Closed kallisons closed 8 years ago

kallisons commented 8 years ago

The title in Zotero standalone application: Effects of open- and closed-system temperature changes on blood O2-binding characteristics of Atlantic bluefin tuna (Thunnus thynnus)

I exported the collection from Zotero using Better Bibtex.
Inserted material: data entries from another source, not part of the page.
-- ==== Sys2Proof/Config.lean ====
section
/-! DEFINITION. Config.lean: the parameters of an implementation (00_scope.md R5) and the free values.
Config.Params is plain data: a state carries the parameters it runs under, and no step changes them (log entry 1). -/

namespace Sys2Proof.Config

/-- The implementation parameters of 00_scope.md R5. -/
structure Params where
  /-- W, the digit width in bits. -/
  w : Nat
  /-- A, the accumulator word width in bits. -/
  a : Nat
  /-- KARATSUBA_THRESHOLD. -/
  karatsubaThreshold : Nat
  /-- DC_THRESHOLD. -/
  dcThreshold : Nat
  /-- MAXLEN, `none` when it is unbounded. -/
  maxLen : Option Nat
  /-- TMEM_SIZE, in bytes. -/
  tmemSize : Nat
  /-- IMEM_WORDS, in 32-bit words. -/
  imemWords : Nat
  deriving DecidableEq, Repr

/-- The default column of 00_scope.md R5. DESIGN CHOICE (unsafe for a claim that rests on it): State.reset runs
under it, log entry 1. -/
def Params.default : Params where
  w := 32
  a := 64
  karatsubaThreshold := 100
  dcThreshold := 32
  maxLen := some 4096
  tmemSize := 4096
  imemWords := 1024

/-- MAXLEN is at least 2 or unbounded, and fits its CSR. -/
abbrev Params.LegalMaxLen (p : Params) : Prop :=
  match p.maxLen with
  | none => True
  | some n => 2 ≤ n ∧ n < 2 ^ 64

/-- The legal values of 00_scope.md R5. DEDUCED (safe), log entry 2: each value fits the 64 bits of the CSR that
reads it (10_state.md R32, R38). -/
abbrev Params.Legal (p : Params) : Prop :=
  (32 ≤ p.w ∧ p.w ≤ 64) ∧ (2 * p.w ≤ p.a ∧ p.a < 2 ^ 64) ∧
  (1 ≤ p.karatsubaThreshold ∧ p.karatsubaThreshold < 2 ^ 64) ∧
  (1 ≤ p.dcThreshold ∧ p.dcThreshold < 2 ^ 64) ∧ p.LegalMaxLen ∧
  (1 ≤ p.tmemSize ∧ p.tmemSize < 2 ^ 64) ∧ (1 ≤ p.imemWords ∧ p.imemWords ≤ 2 ^ 32)

/-- B = DIGIT_BASE = 2^W (00_scope.md R6). -/
def Params.base (p : Params) : Nat := 2 ^ p.w

/-- Does a magnitude of `len` digits fit an M register (10_state.md R22)? -/
def Params.fits (p : Params) (len : Nat) : Bool :=
  match p.maxLen with
  | none => true
  | some n => decide (len ≤ n)

/-- FREE VALUE (safe), log entries 3 and 4: what the TMEM byte at `addr` holds after the `epoch`-th reset until it is
written (70_reset_and_hazards.md R312: "arbitrary (universally quantified)"). -/
opaque tmemReset (epoch addr : Nat) : Byte

/-- FREE VALUE (safe), log entries 3 and 4: what the IMEM word at `index` holds after the `epoch`-th reset until it is
written (70_reset_and_hazards.md R312). -/
opaque imemReset (epoch index : Nat) : Word

/-- FREE VALUE (safe), log entry 5: what LEN writes for a length of 2^64 or more, which an X register cannot hold. -/
opaque wideLength (len : Nat) : Native

end Sys2Proof.Config
end

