-- ==== Sys2Proof/Laws/HostPort.lean ====
section
/-! SUPPORT. Laws/HostPort.lean: which host operations take effect (60_exceptions.md R296, R302), and the value a CSR
shows as a number (10_state.md R33 to R39). -/

namespace Sys2Proof.Machine

variable {s : State}

/-- While the core is not running every host operation has its effect. -/
theorem hostMove_of_stopped (h : s.runState ≠ .running) (op : HostOp) : hostMove op s = hostEffect s op := by
  cases op <;> simp [hostMove, hostAllowed, allowedIf, h]

/-- While it runs every operation but reset and the STATUS poll is refused, with no effect. -/
theorem hostMove_of_running (h : s.runState = .running) {op : HostOp} (h1 : op ≠ .reset) (h2 : op ≠ .readCsr 0) :
    hostMove op s = (s, .refused) := by
  cases op <;> simp_all [hostMove, hostAllowed, allowedIf]

/-- An assigned number reads its CSR. -/
theorem hostReadCsr_csrCode (csr : Csr) : hostReadCsr s (csrCode csr) = (s, .csr (csrValue s csr)) := by
  simp [hostReadCsr]

theorem flagsWord_toNat : (flagsWord s).toNat = csrNumber s .flags := by
  have key : ∀ (p : ParseError) (g : Sign), ((perrCode p ++ sgnCode g).setWidth 64 : BitVec 64).toNat =
      4 * (match p with | .none => 0 | .badRadix => 1 | .badChar => 2 | .empty => 3) +
        (match g with | .zero => 0 | .positive => 1 | .negative => 3) := by
    intro p g; cases p <;> cases g <;> rfl
  exact key s.perr s.sgn

/-- A CSR as a number: STATUS shows STATE, every other what the core reads; under legal parameters each fits 64 bits. -/
theorem csrValue_toNat (h : s.params.Legal) (csr : Csr) :
    (csrValue s csr).toNat = if csr = .status then (runStateCode s.runState).toNat else csrNumber s csr := by
  obtain ⟨h1, h2, h3, h4, h5, h6, h7⟩ := h
  have hc := s.faultCause.isLt
  have hp := s.faultPc.isLt
  have hm : s.params.maxLen.getD 0 < 2 ^ 64 := by
    unfold Config.Params.LegalMaxLen at h5
    split at h5
    · next e => simp [e]
    · next e => simpa [e] using h5.2
  cases csr with
  | flags => exact flagsWord_toNat
  | status => cases hs : s.runState <;> simp [csrValue, hs, runStateCode]
  | faultInfo => rfl
  | cfgN => rfl
  | cfgId => rfl
  | _ => simp only [csrValue, csrNumber, reduceCtorEq, if_false, BitVec.toNat_setWidth, BitVec.toNat_ofNat]; omega

/-- STATUS as the host reads it while the core is not running. -/
theorem csrValue_of_stopped (h : s.params.Legal) (hs : s.runState ≠ .running) (csr : Csr) :
    (csrValue s csr).toNat = stoppedCsrNumber s csr := by
  rw [csrValue_toNat h, stoppedCsrNumber]
  cases hr : s.runState <;> simp_all [runStateCode]

end Sys2Proof.Machine
end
The final result in the bibliography: Brill, R. W. and Bushnell, P. G. (2006). Effects of open- and closed-system temperature changes on blood O2-binding characteristics of Atlantic bluefin tuna (thunnus thynnus). Fish Physiology and Biochemistry, 32(4):283–294.


The "O" in O2 is capitalized. The "A" in Atlantic is capitalized. The "T" in Thunnus is NOT capitalized.


I think that a problem develops when the ... is converted to \emph{}.
I looked at the entry in BibDesk: Effects of open- and closed-system temperature changes on blood {{O}}{\textsubscript{2}}-binding characteristics of {{Atlantic}} bluefin tuna ({\emph{Thunnus thynnus}})

I added a second set of {} brackets in BibDesk: {{\emph{Thunnus thynnus}}} instead of {\emph{Thunnus thynnus}}

and the bibliography printed with the correct capitalization...

Therefore in the Better Bibtex conversion, 2 sets of brackets are needed around the \emph{} to get the correct format in the .bbl file and ultimately the bibliography...

I hope this can be fixed!

Thanks, Allison

njbart commented 8 years ago

There are subtle differences between bibtex and biblatex (see https://github.com/retorquere/zotero-better-bibtex/issues/383, search for “This is just one of the small differences between bibtex the program and the btparse library used by biber”).

Could you provide details on whether you’re using bibtex or biblatex, or, better, an MWE?

And do you see the unexpected behaviour when exporting with Better Biblatex?

kallisons commented 8 years ago

What I am doing: Zotero-->Export Collection with Better BibTeX-->compile with BibTeX in TeXShop using the natbib package (\bibliographystyle{apalike})


I tried exporting with Better BibLaTeX but that created many other types errors when I compiled using in BibTeX (+natbib) in TeXShop because I use natbib. I am going to submit this paper to a journal and I need to use natbib.


In the export collection with Better BibTeX, everything works great except for the capitalization for words in the title that are in between .... I've been manually fixing the problem but the process is a bit repetitive.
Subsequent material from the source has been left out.